We have performed a systematic study of recombinant expression of transmembrane proteins in E. coli. We have selected a medically important gram-negative bacterium, Pseudomonas aeruginosa, as the source of the proteins. Using proteins from a bacterium avoids many of the potential complications that might affect expression of human or other mammalian proteins such as lack of glycosylation or other post-translational modifications. Pseudomonas aeruginosa is an opportunistic bacterial pathogen that infects burn patients, immunocompromised patients, and cystic fibrosis patients. Cystic fibrosis is the most common lethal genetic disease in North America. Chronic lung infections by P. aeruginosa and the inflammatory host immune response are major causes of the progressive lung damage and low life expectancy of CF patients. P. aeruginosa is also a common cause of nosocomially-acquired infections due to its intrinsic resistance to many drugs. Better methods to eradicate P. aeruginosa infections are needed to help decrease lung damage in CF patients and increase the life span of CF, burn, immunocompromised, and other patients. Of particular interest are the numerous transmembrane proteins involved in antibiotic resistance and efflux, pathogen-host interactions, cell-cell signaling, quorum sensing, and other steps in infection and virulence. In addition to specific proteins involved in these processes, P. aeruginosa provides many other important transmembrane protein targets for studying activities like transport and signaling, as well as for studying transmembrane protein structure and folding.
We tested the recombinant expression of eighty-seven transmembrane proteins from P. aeruginosa with a variety of physical features and functions to determine if those factors play a role in relative expression level. We also evaluated several culture growth conditions in order to assess which provided superior protein expression.
The vast majority of transmembrane proteins are predicted to have membrane-embedded regions composed of alpha-helices [reviewed in [5–7]]. Exceptions include proteins in the outer membrane of gram-negative bacteria, mitochondria and chloroplasts and some toxins.

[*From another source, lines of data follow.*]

-- ==== Sys2Proof/Laws/Recover.lean ====
section
/-! SUPPORT. Square roots by the exponent `(p+1)/4` (41_field.md R117), what the search of `recover_y` can answer
(43_codec.md R161), and that no point of this hardware's curve has `y = 0` (42_point.md R142). -/

namespace Sys2Proof.Machine

variable {c : Curve}

theorem curve_wf : Config.curve.wf = true := by decide +kernel

/-! ## Roots -/

theorem isRoot_iff (z v : Nat) : IsRoot c z v ↔ (z : ZMod c.p) * z = v := by
  rw [IsRoot, ← ZMod.natCast_eq_natCast_iff']
  push_cast
  rfl

/-- Euler's criterion for a modulus that is 3 modulo 4: the candidate's square is `v` or `-v`. -/
theorem sqrtCandidate_sq [Fact c.p.Prime] (hm : c.p % 4 = 3) (v : Nat) :
    ((sqrtCandidate c v : Nat) : ZMod c.p) * (sqrtCandidate c v : Nat) = v ∨
      ((sqrtCandidate c v : Nat) : ZMod c.p) * (sqrtCandidate c v : Nat) = -v := by
  have hpos : 0 < c.p := by omega
  rw [sqrtCandidate, powMod_zmod hpos, ← pow_add]
  by_cases hv : (v : ZMod c.p) = 0
  · left
    rw [hv, zero_pow (by omega)]
  · have he : (c.p + 1) / 4 + (c.p + 1) / 4 = c.p / 2 + 1 := by omega
    rw [he, pow_succ]
    rcases ZMod.pow_div_two_eq_neg_one_or_one c.p hv with h | h
    · left; rw [h, one_mul]
    · right; rw [h, neg_one_mul]

/-- The candidate is a root exactly when there is one. -/
theorem sqrtCandidate_root_iff [Fact c.p.Prime] (hm : c.p % 4 = 3) (v : Nat) :
    IsRoot c (sqrtCandidate c v) v ↔ ∃ w, IsRoot c w v := by
  refine ⟨fun h => ⟨_, h⟩, fun ⟨w, hw⟩ => ?_⟩
  rw [isRoot_iff] at hw ⊢
  have hpos : 0 < c.p := by omega
  by_cases hw0 : (w : ZMod c.p) = 0
  · rw [hw0, zero_mul] at hw
    rcases sqrtCandidate_sq (c := c) hm v with h | h
    · exact h
    · rw [h, ← hw, neg_zero]
  · rw [sqrtCandidate, powMod_zmod hpos, ← hw, ← pow_add, ← pow_two, ← pow_mul]
    have he : 2 * ((c.p + 1) / 4 + (c.p + 1) / 4) = (c.p - 1) + 2 := by omega
    rw [he, pow_add, ZMod.pow_card_sub_one_eq_one hw0, one_mul]

theorem sqrtCandidate_lt (hp : 0 < c.p) (v : Nat) : sqrtCandidate c v < c.p := by
  rw [sqrtCandidate, powMod_eq hp]
  exact Nat.mod_lt _ hp

theorem onCurve_iff_isRoot (u y : Nat) : onCurve c u y = true ↔ IsRoot c y (curveRhs c u) := by
  rw [onCurve, beq_iff_eq, IsRoot, curveRhs, Nat.mod_mod]

/-- The candidate `y` satisfies the curve equation exactly when some `y` does. -/
theorem onCurve_candidate_iff [Fact c.p.Prime] (hm : c.p % 4 = 3) (u : Nat) (hu : u < c.p) :
    onCurve c u (sqrtCandidate c (curveRhs c u)) = true ↔ HasPoint c u := by
  have hpos : 0 < c.p := by omega
  rw [onCurve_iff_isRoot, sqrtCandidate_root_iff hm]
  constructor
  · rintro ⟨w, hw⟩
    refine ⟨hu, w % c.p, Nat.mod_lt _ hpos, ?_⟩
    rw [onCurve_iff_isRoot, IsRoot, ← Nat.mul_mod]
    exact hw
  · rintro ⟨-, y, -, hy⟩
    exact ⟨y, (onCurve_iff_isRoot u y).mp hy⟩

/-! ## Parity -/

theorem chooseParity_lt (hp : 0 < c.p) {y : Nat} (hy : y < c.p) (wantOdd : Bool) : chooseParity c wantOdd y < c.p := by
  unfold chooseParity
  split
  · exact modp_lt hp _
  · exact hy

theorem onCurve_chooseParity (hp : 0 < c.p) {u y : Nat} (wantOdd : Bool) (h : onCurve c u y = true) :
    onCurve c u (chooseParity c wantOdd y) = true := by
  unfold chooseParity
  split
  · rw [onCurve_iff_equation] at h ⊢
    rw [modp_neg_zmod hp]
    simp only [WeierstrassCurve.Affine.equation_iff, curveW_a₁, curveW_a₂, curveW_a₃] at h ⊢
    linear_combination h
  · exact h

/-- Both roots of a non-zero square have a parity of their own, because `p` is odd. -/
theorem chooseParity_parity (hm : c.p % 4 = 3) {y : Nat} (h0 : y ≠ 0) (hy : y < c.p) (wantOdd : Bool) :
    decide (chooseParity c wantOdd y % 2 = 1) = wantOdd := by
  have hneg : modp c ((c.p : Int) - y) = c.p - y := by
    have : (c.p : Int) - y = ((c.p - y : Nat) : Int) := by omega
    rw [this, modp_natCast_of_lt (by omega)]
  unfold chooseParity
  rw [hneg]
  cases wantOdd
  · by_cases h : y % 2 = 1
    · simp [h]; omega
    · have : y % 2 = 0 := by omega
      simp [this]
  · by_cases h : y % 2 = 1
    · simp [h]
    · have : y % 2 = 0 := by omega
      simp [this]; omega

/-! ## The search -/

/-- What the search can answer: the first candidate from `offset` on that has a point, with a root on the curve chosen for
its parity; or, where none of the candidates has a point, `PointEncodingExhausted`. -/
theorem recoverSearch_cases [Fact c.p.Prime] (hm : c.p % 4 = 3) (x : Nat) (wantOdd : Bool) (n offset : Nat) :
    (∃ k y, offset ≤ k ∧ k < offset + n ∧ (∀ j, offset ≤ j → j < k → ¬HasPoint c (x + j)) ∧ x + k < c.p ∧ y < c.p ∧
      onCurve c (x + k) y = true ∧ recoverSearch c x wantOdd n offset = .ok (x + k, chooseParity c wantOdd y, k)) ∨
    ((∀ j, offset ≤ j → j < offset + n → ¬HasPoint c (x + j)) ∧
      recoverSearch c x wantOdd n offset = .error .pointEncodingExhausted) := by
  have hpos : 0 < c.p := by omega
  induction n generalizing offset with
  | zero => exact .inr ⟨fun j h1 h2 => by omega, rfl⟩
  | succ n ih =>
    have skip (hno : ¬HasPoint c (x + offset))
        (heq : recoverSearch c x wantOdd (n + 1) offset = recoverSearch c x wantOdd n (offset + 1)) :
        (∃ k y, offset ≤ k ∧ k < offset + (n + 1) ∧ (∀ j, offset ≤ j → j < k → ¬HasPoint c (x + j)) ∧ x + k < c.p ∧
          y < c.p ∧ onCurve c (x + k) y = true ∧
          recoverSearch c x wantOdd (n + 1) offset = .ok (x + k, chooseParity c wantOdd y, k)) ∨
        ((∀ j, offset ≤ j → j < offset + (n + 1) → ¬HasPoint c (x + j)) ∧
          recoverSearch c x wantOdd (n + 1) offset = .error .pointEncodingExhausted) := by
      have below (j : Nat) (h1 : offset ≤ j) (h2 : ¬offset + 1 ≤ j) : ¬HasPoint c (x + j) := by
        have : j = offset := by omega
        rw [this]; exact hno
      rcases ih (offset + 1) with ⟨k, y, h1, h2, h3, h4, h5, h6, h7⟩ | ⟨h1, h2⟩
      · refine .inl ⟨k, y, by omega, by omega, fun j hj hk => ?_, h4, h5, h6, heq.trans h7⟩
        by_cases hj' : offset + 1 ≤ j
        · exact h3 j hj' hk
        · exact below j hj hj'
      · refine .inr ⟨fun j hj hk => ?_, heq.trans h2⟩
        by_cases hj' : offset + 1 ≤ j
        · exact h1 j hj' (by omega)
        · exact below j hj hj'
    by_cases hbig : x + offset ≥ c.p
    · exact skip (fun h => absurd h.1 (by omega)) (by rw [recoverSearch, if_pos hbig])
    · by_cases hon : onCurve c (x + offset) (sqrtCandidate c (curveRhs c (x + offset))) = true
      · refine .inl ⟨offset, sqrtCandidate c (curveRhs c (x + offset)), le_rfl, by omega, fun j h1 h2 => by omega,
          by omega, sqrtCandidate_lt hpos _, hon, ?_⟩
        rw [recoverSearch, if_neg hbig]
        simp only [hon, if_true]
      · refine skip (fun h => hon ((onCurve_candidate_iff hm _ h.1).mpr h)) ?_
        rw [recoverSearch, if_neg hbig]
        simp only [hon, if_false, Bool.false_eq_true]

/-! ## This hardware's curve -/

theorem curve_fact_prime : Fact Config.curve.p.Prime := ⟨prime_modulus⟩

theorem curve_mod_four : Config.curve.p % 4 = 3 := by decide +kernel

/-- `-7` is not a cube modulo `p`, so that no point of the curve has `y = 0`. -/
theorem curve_noVerticalTangent : NoVerticalTangent Config.curve := by
  rintro x ⟨-, -, h⟩
  have := curve_fact_prime
  rw [onCurve_iff_equation, WeierstrassCurve.Affine.equation_iff] at h
  simp only [curveW_a₁, curveW_a₂, curveW_a₃, curveW_a₄, curveW_a₆] at h
  have ha : ((Config.curve.a : Nat) : ZMod Config.curve.p) = 0 := by
    rw [show Config.curve.a = 0 from rfl, Nat.cast_zero]
  have hb : ((Config.curve.b : Nat) : ZMod Config.curve.p) = 7 := by
    rw [show Config.curve.b = 7 from rfl, Nat.cast_ofNat]
  have hcube : (x.toNat : ZMod Config.curve.p) ^ 3 = -7 := by
    rw [ha, hb] at h
    have h0 : (((0 : Num256).toNat : Nat) : ZMod Config.curve.p) = 0 := by simp
    rw [h0] at h
    linear_combination -h
  have hne : (x.toNat : ZMod Config.curve.p) ≠ 0 := by
    intro h0
    rw [h0] at hcube
    have h7 : ((7 : Nat) : ZMod Config.curve.p) = 0 := by
      push_cast
      linear_combination hcube
    rw [ZMod.natCast_eq_zero_iff] at h7
    exact absurd h7 (by decide +kernel)
  have hone := ZMod.pow_card_sub_one_eq_one hne
  have hsplit : Config.curve.p - 1 = 3 * ((Config.curve.p - 1) / 3) := by decide +kernel
  rw [hsplit, pow_mul, hcube] at hone
  have hcast : (-7 : ZMod Config.curve.p) = ((Config.curve.p - 7 : Nat) : ZMod Config.curve.p) := by
    rw [Nat.cast_sub (by decide +kernel)]
    simp
  rw [hcast, ← powMod_zmod prime_modulus.pos, show (1 : ZMod Config.curve.p) = ((1 : Nat) : ZMod Config.curve.p) by simp,
    ZMod.natCast_eq_natCast_iff'] at hone
  exact absurd hone (by decide +kernel)

end Sys2Proof.Machine
end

For this study, we are focusing on transmembrane proteins for which the membrane-embedded domain is predicted to be made up of transmembrane helices. Hydropathy analysis indicates that Pseudomonas aeruginosa encodes 1334 proteins that are predicted to have at least 1 transmembrane helix (out of 5568 predicted genes in the genome), however, a single predicted transmembrane helix might be a cleaved signal sequence, so only those proteins with two or more predicted TM regions were included, of which there are 930. Target proteins were selected based on several physical features and to include proteins with a variety of functions. Most proteins annotated as a "subunit" were not selected for the study because attempts to express a subunit of a larger multimer might not result in correctly folded and stable protein. Our selection strategy provides target proteins with a variety of physical characteristics and functions for the expression tests. It should be noted that correlation of individual characteristics with protein expression levels might not be simple and clear-cut. Several factors are likely to contribute to the results, for example the number of TM helices in combination with the sizes interhelical loops. Because of this, a large number of protein targets were selected and general trends were studied.
Invitrogen's Gateway system was chosen for cloning and expressing many proteins in parallel, and has been used by several groups for high-throughput protein expression [8, 9]. Benefits for potential future projects using these plasmids include:  The Entry Clone enables quick transfer the cloned gene of interest into additional vectors, which can enable expression in different organisms or can include features like different affinity tags. (2) Bacterial cultures can be scaled up for selected proteins, for future work on purification and biochemical or structural characterization. (3) The 6-histidine (6-His) affinity tag added for Western blot analysis can also be used for purification of selected target proteins using nickel chelating columns. (4) The plasmids can be used for expression of selected target proteins in auxotroph strains for incorporation of selenomethionine or selenocysteine, respectively, to aid in structural determination by MAD phasing . We obtained through cloning and from the Harvard Proteomics lab and Open Biosystems a total of 87 plasmids for our study. The proteins studied are listed in Additional file 1.
Expression Results Based on Strain and Temperature.
Percent of Proteins
It is interesting to note that of the twenty proteins that were annotated as "hypothetical" or "unknown", nine were expressed and eleven were not (45% expressed). This number is lower than the number that were expressed of the proteins with a known function or with a predicted or "probable" function based on sequence similarity (78% expressed). One possibility is that proteins that are difficult to express using recombinant DNA methods are less likely to be characterized, and it is possible that their homologues from other species might also be difficult to express using recombinant DNA methods.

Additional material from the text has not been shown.